しかしそれは世界の改変ではなく、自身の改変であった。外の世界ではなく内の世界。自分自身の世界の改変。それはこの世界に新たな世界を生み出すに等しい。完全にこの世の理から外れた化け物がこの世界に誕生した。
それはどう形容するのがいいか。魔物の海が宙に浮いている。魔物のスープが具を飛ばしながら飛んでくる。重力を無視してるんじゃない。重力はあの中心にあるのだろう。だからこそ水玉状で落ちてこない。超小型の魔物の惑星といった方が良いだろう。空を覆うほどの大きさではないがその幅はオーガの全長四、五体分だろうか。いつぞやの超巨大ゴリラ阿修羅ロボットと同等か。
こんなのどうするんだ。もうおうち帰りたい。
「ようやく私の出番か。・・・これは何だ」
眠りについていたシノが起きだす。
「デミかコアか。そのどちらもだな」
そもそもこいつの中央に弱点という概念が存在するかも怪しい。例えるなら惑星である地球の弱点と言われても何も出てこないだろう。

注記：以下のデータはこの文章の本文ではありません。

-- ==== Sys2Proof/Machine/MemoryWrite.lean ====
section
/-! DEFINITION. The idle cycle and the memory writes: NOP, WRCL, WRCH, WRST (40_memory_write_ops.md). -/

namespace Sys2Proof.Machine

/-- NOP (R140): no memory changes, `rd_pending <- 0`, the captured selects and address keep their values. -/
def execNop (s : State) : Host.Outcome State Fault Refusal := s.become s.br.clearPending

/-- WRCL `a, d` (R142): `CoeffWrite(a, {d, d}, 0b01)`, `rd_pending <- 0`. -/
def execWrcl (a d : Nat) (s : State) : Host.Outcome State Fault Refusal :=
  s.become (s.br.clearPending.coeffWrite (coeffAdr s.cfg (lowField s.cfg a)) (replicateData (busData s.cfg d)) 0b01#2)

/-- WRCH `a, d` (R143): `CoeffWrite(a, {d, d}, 0b10)`, `rd_pending <- 0`. -/
def execWrch (a d : Nat) (s : State) : Host.Outcome State Fault Refusal :=
  s.become (s.br.clearPending.coeffWrite (coeffAdr s.cfg (lowField s.cfg a)) (replicateData (busData s.cfg d)) 0b10#2)

/-- WRST `a, d` (R144): `StateWrite(a, {d, h})` with the hidden part `h` a free value drawn at this write,
`rd_pending <- 0`. -/
def execWrst (a d : Nat) (s : State) : Host.Outcome State Fault Refusal :=
  s.become (s.br.clearPending.stateWrite (stateAdr s.cfg (lowField s.cfg a))
    (placeTop s.cfg (busData s.cfg d) s.br.freeHidden)).draw

end Sys2Proof.Machine
end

「とりあえずお前の魔素を吸い出せ。私も今回は配分を考える」
俺はシノの中に舌を伸ばすと俺の魔素と同調して吸い出す。シノの中のコアは未だに傷だらけで修復している様子はない。ゴブリンの時に咄嗟に出た分け御霊という言葉は的を射てるのかもしれないな。完全でないからこそ制御できている。あの魔物惑星は完全な特殊魔素の到達点の一つなのだろう。全てがああなるかどうかはわからないが、その可能性を秘めている。俺達は大当たりだということだ。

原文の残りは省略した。